Toutes ces interrogations portent en réalité sur un aspect précis : le rapport entre le
film et la réalité. Elles présupposent que nous ayons affaire à un film documentaire,
voire relevant de l'anthropologie visuelle . Or je suis convaincue que c'est faire
fausse voie. Car Mark Soosaar, plus qu'un chercheur résolu à livrer des matériaux
importants en soi et utilisables y compris par d'autres (ce qui est l'objectif de
l'ethnologue), est un fabricant de contes moraux. Il procède comme un auteur de
bons romans historiques : avec des personnages de fiction et des événements de
fiction, il recrée une atmosphère, une époque plus vraies que nature. Qui attendrait
des références bibliographiques dans un roman ? Laissons-nous donc aller à
regarder ce film comme une ?uvre de fiction, même si la matière de cette fiction est
empruntée à la vie. Cela la rend plus crédible, mais pas plus vraie.
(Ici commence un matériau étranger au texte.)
-- ==== Sys2Proof/Machine/Bits.lean ====
section
/-! DEFINITION. Bit vectors by position (00_scope.md R6, R8; 20_memory.md R31). The spec numbers a vector's positions from 0,
first bit first, and puts position 0 at the most significant bit of every bus; so a vector of length `n` is held as the
bus word that carries it, and its position `i` is that word's bit `n - 1 - i`.
Mark: DEDUCED (notes/assumptions/4.md); safe. -/

namespace Sys2Proof.Machine

/-- `v[i]`: the bit at position `i`, position 0 the most significant bit (R6, R8). -/
def pos {n : Nat} (v : BitVec n) (i : Nat) : Bool := v.getMsbD i

/-- The vector of length `n` whose position `i` holds `f i`. -/
def ofPos : (n : Nat) → (Nat → Bool) → BitVec n
  | 0, _ => 0#0
  | n + 1, f => (ofPos n f).concat (f n)

/-- `v[a .. a+len-1]`: the sub-vector of `len` positions from position `a` (R6). -/
def sub {n : Nat} (v : BitVec n) (a len : Nat) : BitVec len := ofPos len fun i => pos v (a + i)

/-- `a ‖ b`: concatenation, `a` first (R6). -/
def cat {n m : Nat} (a : BitVec n) (b : BitVec m) : BitVec (n + m) := a ++ b

/-- `w[lo+len-1 : lo]`: a bit field of a bus word, bit 0 least significant (R8). -/
def busField {n : Nat} (w : BitVec n) (lo len : Nat) : BitVec len := w.extractLsb' lo len

end Sys2Proof.Machine
end

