-- ==== Sys2Proof/Certificates/Slice0/Obligations.lean ====
section
/-! DEFINITION. The statements about the model. Each says which rule of spec/ it formalises; none is about a program. A
statement about a state is about every configuration, since State.rom holds it (notes/assumptions/1.md). -/

open Sys2Proof Sys2Proof.Machine

/-! ### Reset -/

/-- The reset state, its ports, and that resetting any state makes it while the tables stay (70_reset_and_hazards.md R116). -/
def Obligations.ResetStateIsAllZero : Prop :=
  (State.reset.key = 0#10 ∧ State.reset.k1 = 0#8 ∧ State.reset.k2 = 0#8 ∧ State.reset.blk = 0#8 ∧
    State.reset.status = 0x00#8 ∧ State.reset.keyv = false ∧ State.reset.rkv = false ∧ State.reset.blkv = false ∧
    State.reset.halt = false ∧ State.reset.err = 0#3 ∧ State.reset.rom = Config.cfg) ∧
  (State.reset.k1O = 0#8 ∧ State.reset.k2O = 0#8 ∧ State.reset.blkO = 0#8 ∧ State.reset.statusO = 0#8 ∧
    State.reset.faultO = false ∧ State.reset.cmdReady false = true) ∧
  ∀ s : State, s.resetCore.rom = s.rom ∧ s.resetCore.key = 0#10 ∧ s.resetCore.k1 = 0#8 ∧ s.resetCore.k2 = 0#8 ∧
    s.resetCore.blk = 0#8 ∧ s.resetCore.status = 0x00#8

/-- With RST asserted, a step from any state, halted or not, whatever the command pins say, gives the reset state; no command
is accepted meanwhile (70_reset_and_hazards.md R115). That a step reads one sample of the pins is the model's
(notes/assumptions/2.md). -/
def Obligations.RstResetsFromEveryState : Prop :=
  ∀ (s : State) (p : Pins) (ps : List Pins), s.pins = p :: ps → p.rst = true →
    s.accepts p = false ∧ s.cmdReady p.rst = false ∧
    ∃ t, step s = .next t ∧ t.key = 0#10 ∧ t.k1 = 0#8 ∧ t.k2 = 0#8 ∧ t.blk = 0#8 ∧ t.status = 0#8 ∧ t.rom = s.rom ∧ t.pins = ps

/-! ### Decoding -/

/-- Each row of the opcode map by its match and mask, over all 65536 words, and no word matches two rows (30_encoding.md R47);
the operands are LDKEY's ten bits, LDBLK's eight and ROUND's one. -/
def Obligations.WordsDecodeByMatchAndMask : Prop :=
  ∀ w : CmdWord,
    (w &&& 0xFFFF#16 = 0x0000#16 ↔ decode w = .ok .nop) ∧
    (w &&& 0xFC00#16 = 0x1000#16 ↔ decode w = .ok (.ldkey (busField w 0 10))) ∧
    (w &&& 0xFF00#16 = 0x2000#16 ↔ decode w = .ok (.ldblk (busField w 0 8))) ∧
    (w &&& 0xFFFF#16 = 0x3000#16 ↔ decode w = .ok .keygen) ∧
    (w &&& 0xFFFE#16 = 0x4000#16 ↔ decode w = .ok (.round (if w.getLsbD 0 then .k2 else .k1))) ∧
    (w &&& 0xFFFF#16 = 0x5000#16 ↔ decode w = .ok .encrypt) ∧
    ∀ a ∈ opcodeRows, ∀ b ∈ opcodeRows, w &&& a.2 = a.1 → w &&& b.2 = b.1 → a = b
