-- ==== Sys2Proof/Tests/Slice0.lean ====
section
/-! SUPPORT. The model's own tests: the well-formedness smoke, decode words, unit and command vectors, each expected value taken
from spec/95_test_vectors.md (V1 to V9, P1 to P8), and a witness for the hypotheses of each statement of
Certificates/Slice0/Obligations.lean. -/

namespace Sys2Proof.Tests

open Sys2Proof Sys2Proof.Machine

/-! ### Configurations of 95_test_vectors.md -/

/-- `CFG_ID`. -/
def cfgId : Cfg :=
  { p10 := #v[1, 2, 3, 4, 5, 6, 7, 8, 9, 10], p8 := #v[1, 2, 3, 4, 5, 6, 7, 8], ip := #v[1, 2, 3, 4, 5, 6, 7, 8],
    ep := { len := 8, entries := #v[1, 2, 3, 4, 1, 2, 3, 4] }, ipinv := #v[1, 2, 3, 4, 5, 6, 7, 8],
    sbox0 := #v[#v[0, 1, 2, 3], #v[0, 1, 2, 3], #v[0, 1, 2, 3], #v[0, 1, 2, 3]],
    sbox1 := #v[#v[0, 0, 0, 0], #v[1, 1, 1, 1], #v[2, 2, 2, 2], #v[3, 3, 3, 3]] }

/-- `CFG_CLASSIC` (93_implementation_defined.md G1: general knowledge, used in tests only). -/
def cfgClassic : Cfg :=
  { p10 := #v[3, 5, 2, 7, 4, 10, 1, 9, 8, 6], p8 := #v[6, 3, 7, 4, 8, 5, 10, 9], ip := #v[2, 6, 3, 1, 4, 8, 5, 7],
    ep := { len := 8, entries := #v[4, 1, 2, 3, 2, 3, 4, 1] }, ipinv := #v[4, 1, 3, 5, 7, 2, 8, 6],
    sbox0 := #v[#v[1, 0, 3, 2], #v[3, 2, 1, 0], #v[0, 2, 1, 3], #v[3, 1, 3, 2]],
    sbox1 := #v[#v[0, 1, 2, 3], #v[2, 0, 1, 3], #v[3, 0, 1, 0], #v[2, 1, 0, 3]] }

/-- `CFG_EP4`. -/
def cfgEp4 : Cfg := { cfgClassic with ep := { len := 4, entries := #v[4, 1, 2, 3] } }

/-- `CFG_BADP8`. -/
def cfgBadP8 : Cfg := { cfgClassic with p8 := #v[6, 3, 7, 4, 8, 5, 11, 9] }

/-- `CFG_BADIP`. -/
def cfgBadIp : Cfg := { cfgClassic with ip := #v[2, 6, 3, 1, 4, 0, 5, 7] }

/-- `CFG_BADEP`. -/
def cfgBadEp : Cfg := { cfgClassic with ep := { len := 4, entries := #v[4, 1, 2, 5] } }

/-- `CFG_CLASSIC` with an entry of P10 at 0, and with an entry of IP⁻¹ at 9: the two checks that V7 has no row for. -/
def cfgBadP10 : Cfg := { cfgClassic with p10 := #v[3, 5, 2, 7, 4, 10, 1, 9, 8, 0] }

/-- See cfgBadP10. -/
def cfgBadIpinv : Cfg := { cfgClassic with ipinv := #v[4, 1, 3, 5, 7, 2, 8, 9] }

/-- A small state: registers, status and tables, nothing presented. -/
def mk (key : MasterKey) (k1 k2 : RoundKey) (blk : Block) (status : BitVec 8) (rom : Cfg) : State :=
  { key, k1, k2, blk, status, rom, pins := [] }

/-- All valid, as after step 3 of P1. -/
def ready (rom : Cfg) : State := mk 0b1010000010#10 0b10100100#8 0b01000011#8 0b10100101#8 0x07#8 rom

/-- The state a command answers, for comparing. -/
def answered (r : Result) : Option State :=
  match r with
  | .next t => some t
  | _ => none

/-! ### Well-formedness smoke: an ill-formed term for each check -/

theorem test_rsvOk_refuses : (fieldsOf 0x1682#16).rsvOk = false := by decide
theorem test_opOk_refuses : (fieldsOf 0x6000#16).opOk = false := by decide
theorem test_argOk_refuses :
    [0x0001#16, 0x21A5#16, 0x3001#16, 0x4002#16, 0x5200#16].all (fun w => !(fieldsOf w).argOk) = true := by decide
theorem test_wf_refuses : (fieldsOf 0xFFFF#16).wf = false ∧ (fieldsOf 0x1A82#16).wf = false := by decide
theorem test_entriesWithin_refuses : entriesWithin 8 cfgBadIp.ip = false ∧ entriesWithin 10 cfgBadP8.p8 = false := by decide
theorem test_keyScheduleOk_refuses : cfgBadP8.keyScheduleOk = false ∧ cfgBadP10.keyScheduleOk = false := by decide
theorem test_roundOk_refuses :
    [cfgEp4, cfgBadIp, cfgBadEp, cfgBadIpinv].all (fun c => !c.roundOk) = true := by decide
theorem test_cfg_ok_refuses : cfgBadP8.ok = false ∧ cfgEp4.ok = false := by decide
theorem test_inverseTables_refuses : inverseTables cfgClassic.ip cfgClassic.ip = false := by decide
theorem test_good_configurations : cfgId.ok = true ∧ cfgClassic.ok = true ∧ ipInverse cfgClassic = true := by decide

/-! ### Decoding (V8), the words written out bit by bit from R47 -/

theorem test_decode_nop : decode 0b0000000000000000#16 = .ok .nop := by decide
theorem test_decode_ldkey : decode 0b0001001010000010#16 = .ok (.ldkey 0b1010000010#10) := by decide
theorem test_decode_ldkey_ends :
    decode 0b0001001000000000#16 = .ok (.ldkey 0b1000000000#10) ∧ decode 0b0001000000000001#16 = .ok (.ldkey 0b0000000001#10) ∧
    decode 0x13FF#16 = .ok (.ldkey 0b1111111111#10) := by decide
theorem test_decode_ldblk : decode 0b0010000010100101#16 = .ok (.ldblk 0b10100101#8) := by decide
theorem test_decode_ldblk_ends :
    decode 0b0010000010000000#16 = .ok (.ldblk 0b10000000#8) ∧ decode 0b0010000000000001#16 = .ok (.ldblk 0b00000001#8) := by
  decide
theorem test_decode_keygen : decode 0b0011000000000000#16 = .ok .keygen := by decide
theorem test_decode_round :
    decode 0b0100000000000000#16 = .ok (.round .k1) ∧ decode 0b0100000000000001#16 = .ok (.round .k2) := by decide
theorem test_decode_encrypt : decode 0b0101000000000000#16 = .ok .encrypt := by decide
theorem test_decode_reserved :
    [0x0001#16, 0x1682#16, 0x1A82#16, 0x21A5#16, 0x3001#16, 0x4002#16, 0x5200#16, 0x6000#16, 0xFFFF#16].all
      (fun w => match decode w with | .ok _ => false | .error _ => true) = true := by decide
theorem test_encode_words :
    encode (.ldkey 0b1010000010#10) = 0x1282#16 ∧ encode (.ldblk 0b10100101#8) = 0x20A5#16 ∧ encode (.round .k2) = 0x4001#16 := by
  decide
theorem test_decodeTableWord : decodeTableWord 16 0x20A5 = some (.ldblk 0b10100101#8) ∧ decodeTableWord 16 0x21A5 = none := by
  decide
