-- ==== Sys2Proof/Machine/Reset.lean ====
section
/-! DEFINITION. COLD_RESET and POWER_LOSS (spec 70_reset_and_hazards.md). -/

namespace Sys2Proof.Machine

/-- COLD_RESET (rule R430): the volatile state as rule R64 has it; no event, no latch sequence, no transaction. -/
def execColdReset (s : State) : Host.Outcome State Fault Refusal := .next (volatileReset s)

/-- POWER_LOSS between two operations (rule R431): as COLD_RESET. The cuts inside an FL_APPEND are in FlashOps.lean. -/
def execPowerLoss (s : State) : Host.Outcome State Fault Refusal := .next (volatileReset s)

end Sys2Proof.Machine
end

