/-- Rules R344, R334, R84, R85: when transaction number `j` of an FL_APPEND is the first to fail, no later one is
issued, cursor and sequence number are kept, FAIL is returned and reported, and the NVM is as the failed transaction
left it: a failed erase touches its sector only, a failed program leaves each bit unchanged or programmed (the AND of
old and new is log entry 5). -/
def Obligations.AppendFailureKeepsCursor : Prop :=
  ∀ (s : State) (code flags : Half) (msg : List Byte) (now : Word) (j : Nat),
    s.nvm.wf → s.flash.inited = true → s.flash.cursor < capacity s.cfg → uncut s →
    let c := s.cfg
    let k := s.flash.cursor
    let body := bodyBytes c s.flash.nextSeq now code flags msg
    let n := appendCount c k
    let kind := if n = 3 ∧ j = 0 then IoKind.nvmErase else IoKind.nvmProgram
    j < n → nvmAllOk j s.draws.afterCut → (s.draws.afterCut.afterNvms j).nvmAnswer = .fail →
    ∃ t, exec (.flAppend code flags msg now) s = .next t
      ∧ t = { s with
        nvm    := t.nvm
        flash  := ⟨true, k, s.flash.nextSeq, .fail, .idle⟩
        events := s.events ++ [.ioError kind]
        nvmOps := s.nvmOps ++ ((appendOps c k body).take j ++ (((appendOps c k body).drop j).take 1).map NvmOp.failed)
        draws  := t.draws
        result := .status .fail }
      ∧ t.nvm.wf
      ∧ (n = 3 ∧ j = 0 → ∀ a, ¬inSector c (k / rps c) a → t.nvm.read a = s.nvm.read a)
      ∧ (¬(n = 3 ∧ j = 0) → ∀ a,
          (inBody c k a → j + 2 = n → halfDone (afterErase s k a) (body.getD (a - slotAddr c k) 0) (t.nvm.read a))
          ∧ (inBody c k a → j + 1 = n → t.nvm.read a = afterErase s k a &&& body.getD (a - slotAddr c k) 0)
          ∧ (a = slotAddr c k + (12 + c.msgLen) → j + 2 = n → t.nvm.read a = afterErase s k a)
          ∧ (a = slotAddr c k + (12 + c.msgLen) → j + 1 = n → halfDone (afterErase s k a) c.commitVal (t.nvm.read a))
          ∧ (¬inBody c k a → a ≠ slotAddr c k + (12 + c.msgLen) → t.nvm.read a = afterErase s k a))

/-- Rules R346, R431, R107: a power loss at a cut of FL_APPEND leaves the volatile state of reset, the transactions
before the cut in effect and those after it not issued. `n` counts the transactions before the cut. (That an append and
its cut are one step is log entry 9; the AND of old and new is log entry 5; that the three software flags are 0 after
the reset is log entry 17.) -/
def Obligations.PowerLossCutsAppend : Prop :=
  ∀ (s : State) (code flags : Half) (msg : List Byte) (now : Word) (cut : CutPoint),
    s.nvm.wf → s.flash.inited = true → s.flash.cursor < capacity s.cfg → s.draws.cutAnswer = some cut →
    let c := s.cfg
    let k := s.flash.cursor
    let body := bodyBytes c s.flash.nextSeq now code flags msg
    let n := match cut with
      | .cut1 => 1
      | .cut2 => appendCount c k - 1
      | .cut3 => appendCount c k
    (cut = .cut1 → k % rps c = 0) → nvmAllOk n s.draws.afterCut →
    ∃ t, exec (.flAppend code flags msg now) s = .next t ∧ resetTable t ∧ t.cfg = c ∧ t.events = s.events
      ∧ t.inbox = s.inbox ∧ t.nvmOps = s.nvmOps ++ (appendOps c k body).take n ∧ t.nvm.wf
      ∧ ∀ a, t.nvm.read a =
          if inBody c k a ∧ cut ≠ .cut1 then afterErase s k a &&& body.getD (a - slotAddr c k) 0
          else if a = slotAddr c k + (12 + c.msgLen) ∧ cut = .cut3 then afterErase s k a &&& c.commitVal
          else afterErase s k a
Ne cherchons pas
une réalité au premier degré, mais un concentré de réalité, qui, par des voies qui ne
sont pas celles de la vie, nous transmet quelque
chose.
Petja Moldanov
À regarder le film avec cette grille, un certain nombre d'aspects acquièrent une juste
place : si la narration de la réalité avait été le but de l'auteur, pourquoi aurait-il omis
de filmer avec tous les détails la rencontre de Petja avec ses parents ? Pendant tout
le film, les parents disent pis que pendre de leur fils et celui-ci a aussi quelques
reproches à leur faire. Mais lorsqu'il va dans la taïga pour rendre une visite éclair à
ses parents, tout ce que nous voyons, c'est Petja remonter en hélicoptère, et nous
lisons qu'il est venu emprunter de l'argent à ses parents. Nous ne savons rien du
tout, en réalité, de ces gens que nous suivons pendant tout le film - rien de leurs
sentiments, de leur manière de vivre les crises qui apparaissent à l'écran. C'est que
ce ne sont pas des êtres en chair et en os, ce sont des personnages, des rôles, des
symboles. C'est pour cela qu'ils ne sont même pas sympathiques ou antipathiques ils ne sont pas tout court, ils servent et ils disent. Il est important qu'ils soient
contradictoires : Petja ne croit pas lui-même à sa mission, mais il l'accomplit ; il vit en
ville, mais il n'a pas perdu entièrement ses traditions ; il reproche à un Khanty qu'il va
voir à l'hôpital d'avoir signé les papiers des industriels, mais il encourage les autres à
s'unir pour pouvoir signer. Le père se présente comme le porteur de la tradition, mais
l'abus d'alcool suscite une agressivité qui se tourne avant tout vers ses proches... La
réponse à toutes nos questions aurait été l'affaire d'un autre film, un film que nous
aimerions bien voir, mais que Mark Soosaar ne fera pas. Il a son message, et oeuvre
comme un créateur, en façonnant tel un sculpteur sa matière afin qu'elle se plie à sa
volonté. Accordons-lui ce droit, et acceptons ce film tel qu'il est. Car tel que Mark
Soosaar l'a voulu, c'est vraiment un beau film : un film visuellement convaincant, et
dont le message est en accord avec une réalité concrète.